Due to their different pathogenesis, it is not surprising that the medical conditions associated with each disease are also different. Fibrillary glomerulonephritis is associated with solid cancers, lymphoproliferative disorders, myeloproliferative disorders, vasculitis, and hepatitis or cirrhosis. Autoimmune diseases, including inflammatory bowel disease, are quite common, whereas monoclonal gammopathy is extremely rare (8, 12). In fact, one study found that only 0.7% of DNAJB9-positive fibrillary glomerulonephritis cases were associated with a monoclonal gammopathy (15). On the other hand, two-thirds of a recent combined series from the Mayo Clinic and Columbia University, involving 73 immunotactoid glomerulonephritis cases, had light-chain restriction demonstrated by immunofluorescence on the kidney biopsy (9). In this series, 82% of the patients with monoclonal deposits and 26% of the patients with polyclonal deposits had a hematologic condition. Lymphoma (53%) was the most common hematologic condition, followed by monoclonal gammopathy of renal significance (MGRS; 22%) and multiple myeloma (8%) in the patients with monoclonal deposits (16). Of the patients with lymphoma, 86% had a chronic lymphocytic leukemia/small lymphocytic lymphoma (CLL/SLL) clone.

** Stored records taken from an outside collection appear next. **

-- ==== Sys2Proof/Machine/Time.lean ====
section
/-! DEFINITION. Device time (14_milant R340-R343; 03_first_second R70): exchanges over a stadium port and over Milant, the
servo, and the site master. Times of an exchange are picoseconds. -/

namespace Sys2Proof.Machine

def evSourceLost : Ev := ⟨0x6002, 2⟩
def evTimeStep : Ev := ⟨0x6003, 2⟩

/-- The clock in picoseconds. -/
def nowPs (s : State) : Nat := s.deviceTime * 1000 + s.tim.frac * 1000 / 2 ^ 16

/-- Set the clock to a time in picoseconds. -/
def setPs (s : State) (t : Int) : State :=
  let t := t.toNat
  { s with deviceTime := t / 1000, tim := { s.tim with frac := t % 1000 * 2 ^ 16 / 1000 } }

/-- The effective PHY delays and asymmetry of a Milant port (R80, R385): factory plus the user's signed trim. -/
def txDelay (s : State) (n : Nat) : Int :=
  clampInt 0 65535 ((getF s (TIM_CAL_PHY_F_tx_delay n) : Int) + signed 16 (getF s (TIM_CAL_PHY_U_tx_delay n)))
def rxDelay (s : State) (n : Nat) : Int :=
  clampInt 0 65535 ((getF s (TIM_CAL_PHY_F_rx_delay n) : Int) + signed 16 (getF s (TIM_CAL_PHY_U_rx_delay n)))
def asymOf (s : State) (n : Nat) : Int :=
  clampInt (-(2 ^ 31)) (2 ^ 31 - 1) (signed 32 (getF s (TIM_CAL_ASYM_F_asym n)) + signed 32 (getF s (TIM_CAL_ASYM_U_asym n)))

/-! ### The servo (R342) -/

/-- The interval between two kept offsets: four exchanges of 2^−4 s, in nanoseconds (R341, R342). -/
def servoInterval : Nat := 250000000

/-- One nanosecond of the clock (R342): the frequency term, and for one interval the phase term, are the picoseconds an
interval removes, evenly. -/
def tickClock (s : State) : State :=
  let rate := s.tim.freq + (if 0 < s.tim.phaseLeft then s.tim.phase else 0)
  let due := s.tim.slew + rate * 2 ^ 16
  let unit : Int := 1000 * servoInterval
  let whole := due / unit
  let s := { s with tim := { s.tim with slew := due % unit, phaseLeft := s.tim.phaseLeft - 1 } }
  if whole = 0 then { s with deviceTime := s.deviceTime + 1 }
  else
    let t := (((s.deviceTime + 1) * 2 ^ 16 + s.tim.frac : Nat) - whole).toNat
    { s with deviceTime := t / 2 ^ 16, tim := { s.tim with frac := t % 2 ^ 16 } }

/-- Record an offset in TIM_SERVO: a count of those below 10 ns in a row, and the offset in sixteenths of a nanosecond. -/
def noteOffset (s : State) (theta : Int) : State :=
  let s := if theta.natAbs < 10000 then satF s TIM_SERVO_lock_count 1 else setF s TIM_SERVO_lock_count 0
  setF s TIM_SERVO_offset (unsigned 16 (clampInt (-32768) 32767 (theta * 16 / 1000)))

/-- Set time_valid after 16 kept offsets in a row below 10 ns (R70, R342). -/
def settleTime (s : State) : State :=
  if getF s TIM_SERVO_lock_count < 16 then s
  else
    let s := setF s TIM_SERVO_state 2
    if isSet s DEV_START_time_valid then s
    else
      let count := timeNow s
      raiseEv (setF s DEV_START_time_valid 1) pgTIM evTimeValid [count, s.deviceTime]

/-- Act on a kept offset: one step while acquiring and beyond the threshold, else the frequency and phase terms. -/
def applyOffset (s : State) (theta : Int) : State :=
  if getF s TIM_SERVO_state = 1 ∧ getF s TIM_GAIN_step_ns * 1000 < theta.natAbs then
    let before := s.deviceTime
    let s := setPs s ((nowPs s : Int) - theta)
    let s := { s with tim := { s.tim with stepped := s.tim.stepped + ((s.deviceTime : Int) - before) } }
    raiseEv (noteOffset s theta) pgTIM evTimeStep [unsigned 64 (theta / 1000)]
  else
    let s := { s with tim := { s.tim with
      freq := s.tim.freq + theta / 2 ^ getF s TIM_GAIN_ki_log2,
      phase := theta / 2 ^ getF s TIM_GAIN_kp_log2, phaseLeft := servoInterval } }
    settleTime (noteOffset s theta)

/-- An exchange has succeeded: of each four, the one of the smallest round trip is kept. In holdover the servo acquires
again. -/
def takeExchange (s : State) (t1 t2 t3 t4 a : Int) : State :=
  let s := if getF s TIM_SERVO_state = 3 then setF (setF s TIM_SERVO_state 1) TIM_SERVO_lock_count 0 else s
  let rtt := (t4 - t1) - (t3 - t2)
  let theta := ((t2 - t1) - (t4 - t3) - a).tdiv 2
  let xs := s.tim.exch ++ [(rtt, theta)]
  if xs.length < 4 then { s with tim := { s.tim with exch := xs } }
  else
    let best := xs.foldl (fun b x => if x.1 < b.1 then x else b) (xs.headD (0, 0))
    applyOffset { s with tim := { s.tim with exch := [] } } best.2

/-! ### The source (R340) -/

/-- A write to TIM_SRC. -/
def writeTimSrc (s : State) (v : Word) : State := applyTimSrc s (bitsOf v.toNat 0 5) (bitsOf v.toNat 8 8)

/-- STADIUM_TIME_EXCHANGE (R340): this end asks its source, serves a request on a port it serves, or takes the answer of its
source. The requester is the slave: its message leaves at t3 and reaches the master at t4, the answer leaves at t1 and
arrives at t2. -/
def stadiumTime (s : State) (n : Nat) (m : Option LinkMsg) (stamp : Nat) : State :=
  if (port s n).train ≠ .trained then s
  else match m with
    | none => if getF s TIM_SRC_source = n then sendCtl s n (.timeRequest (nowPs s)) else s
    | some (.timeRequest t3) => if bitOf (getF s TIM_SERVE_stadium) n then sendCtl s n (.timeAnswer t3 stamp (nowPs s)) else s
    | some (.timeAnswer t3 t4 t1) => if getF s TIM_SRC_source = n then takeExchange s t1 stamp t3 t4 0 else s
    | some _ => s

def execStadiumTimeExchange (n : Nat) (m : Option LinkMsg) (stamp : Nat) (s : State) : Host.Outcome State Fault Refusal :=
  onInstance (isPort n) (whileRunning s (stadiumTime s n m stamp))

/-! ### PTP over Milant (R341) -/

/-- The destination of PTP frames: 01-80-C2-00-00-0E. -/
def ptpAddr : Nat := 0x0180C200000E

/-- Send a PTP message on a port, in TIM_SRC's domain: it takes a packet number of the live association. -/
def sendPtp (s : State) (n : Nat) (m : PtpMsg) : State :=
  match (milPort s n).liveTx with
  | none => s
  | some a =>
    if milUp s n ∧ a.pn < 2 ^ 62 then
      takePn (emit s (.ptp n (addressed s n ptpAddr) a.an a.pn (getF s TIM_SRC_domain) m)) n a
    else s

/-- A PTP message that has passed its ICV: the slave's and the master's parts of two-step Sync and Delay_Req. -/
def ptpIn (s : State) (n : Nat) (m : PtpMsg) (stamp : Nat) : State :=
  let slave := getF s TIM_SRC_source == 20 + n
  let master := bitOf (getF s TIM_SERVE_milant) n
  let rx := ((stamp : Int) - rxDelay s n).toNat
  match m with
  | .sync q => if slave then { s with tim := { s.tim with sync := some (q, rx) } } else s
  | .followUp q t1 =>
    match s.tim.sync with
    | some (q', t2) =>
      if slave ∧ q = q' then
        let k := s.tim.seqOut % 2 ^ 16
        let t3 := ((nowPs s : Int) + txDelay s n).toNat
        sendPtp { s with tim := { s.tim with sync := none, asked := some (k, t1, t2, t3), seqOut := k + 1 } } n (.delayReq k)
      else s
    | none => s
  | .delayReq q => if master then sendPtp s n (.delayResp q rx) else s
  | .delayResp q t4 =>
    match s.tim.asked with
    | some (k, t1, t2, t3) =>
      if slave ∧ q = k then takeExchange { s with tim := { s.tim with asked := none } } t1 t2 t3 t4 (asymOf s n) else s
    | none => s
  | .other => s

/-- PTP_MESSAGE (R341): used only after its ICV has passed, and in TIM_SRC's domain. -/
def ptpMessage (s : State) (n an pn : Nat) (icv : Bool) (domain : Nat) (m : PtpFrame) (stamp : Nat) : State :=
  if !milUp s n then s
  else match takeWire s n m.wire 48 with
    | (s, false) => s
    | (s, true) =>
      match verifyFrame s n { an := an, pn := pn, icv := icv, parcel := { kind := 0 } } with
      | (s, false) => s
      | (s, true) => if domain = getF s TIM_SRC_domain then ptpIn s n m.msg stamp else s

def execPtpMessage (port an pn : Nat) (icv : Bool) (domain : Nat) (m : PtpFrame) (stamp : Nat) (s : State) :
    Host.Outcome State Fault Refusal :=
  onInstance (isMilPort port) (whileRunning s (ptpMessage s port an pn icv domain m stamp))

/-- PTP_SYNC_TIMER (R341): a served port sends Sync and Follow_Up. -/
def ptpSync (s : State) (n : Nat) : State :=
  if bitOf (getF s TIM_SERVE_milant) n then
    let k := s.tim.seqOut % 2 ^ 16
    let t1 := ((nowPs s : Int) + txDelay s n).toNat
    sendPtp (sendPtp { s with tim := { s.tim with seqOut := k + 1 } } n (.sync k)) n (.followUp k t1)
  else s

def execPtpSyncTimer (port : Nat) (s : State) : Host.Outcome State Fault Refusal :=
  onInstance (isMilPort port) (whileRunning s (ptpSync s port))

/-- TIME_SOURCE_LOST (R342): no exchange for 1 s, and holdover begins. -/
def sourceLost (s : State) : State :=
  if getF s TIM_SRC_source < 22 ∧ (getF s TIM_SERVO_state = 1 ∨ getF s TIM_SERVO_state = 2) then
    raiseEv (setF { s with tim := { s.tim with exch := [], sync := none, asked := none } } TIM_SERVO_state 3) pgTIM evSourceLost
      [getF s TIM_SRC_source]
  else s

def execTimeSourceLost (s : State) : Host.Outcome State Fault Refusal := .next (whileRunning s (sourceLost s))

/-! ### The site master (R343) -/

/-- A write to TIM_SET_HI arms the seconds of the next edge. -/
def armSeconds (s : State) (v : Word) : State :=
  let s := setF s TIM_SET_HI_seconds (v.toNat % 2 ^ 16)
  { s with tim := { s.tim with armed := some (getF s TIM_SET_LO_seconds + 2 ^ 32 * (v.toNat % 2 ^ 16)) } }

def execTimSetArm (v : Word) (s : State) : Host.Outcome State Fault Refusal := .next (onPage s pgTIM (armSeconds s v))

/-- PPS_EDGE (R343): the nanosecond count goes to 0, and armed seconds are taken; the first of them makes the time valid. -/
def ppsEdge (s : State) : State :=
  if getF s TIM_SRC_source ≠ 30 then s
  else
    let before := s.deviceTime
    let count := timeNow s
    let secs := match s.tim.armed with | some x => x | none => (s.deviceTime + 500000000) / 1000000000
    let s := { s with
      deviceTime := secs * 1000000000,
      tim := { s.tim with frac := 0, stepped := s.tim.stepped + ((secs * 1000000000 : Nat) - (before : Int)) } }
    match s.tim.armed with
    | none => s
    | some _ =>
      let s := setF { s with tim := { s.tim with armed := none } } TIM_SERVO_state 2
      if isSet s DEV_START_time_valid then s
      else raiseEv (setF s DEV_START_time_valid 1) pgTIM evTimeValid [count, s.deviceTime]

def execPpsEdge (s : State) : Host.Outcome State Fault Refusal := .next (whileRunning s (ppsEdge s))

end Sys2Proof.Machine
end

The high percentage of CLL/SLL clones has also been reported by others (6). The different etiologies may explain the difference in recurrence rate after kidney transplantation. Recurrence was reported in 21% of DNAJB9-positive fibrillary glomerulonephritis patients who underwent a kidney transplant after a median of 10.2 years (17). In comparison, 60% of patients with immunotactoid glomerulonephritis experienced recurrence within 10 months of kidney transplantation, which is similar to other MGRS-related diseases (9, 18).

So, are fibrillary and immunotactoid glomerulonephritis still considered zebras? It is estimated that there are between 185,000 and 285,000 zebras in the world vs. 58,372,106 horses. Zebras, therefore, represent 0.3%−0.5% of the horse population. Studies estimate that fibrillary glomerulonephritis comprises about 1% of the native kidney biopsies, which is more common than zebras in relationship to horses (7, 12). Immunotactoid glomerulonephritis, on the other hand, makes up only 0.04% of the native kidney biopsies; not only is it a zebra, but it is a Grevy’s zebra, rarest of the zebras (9).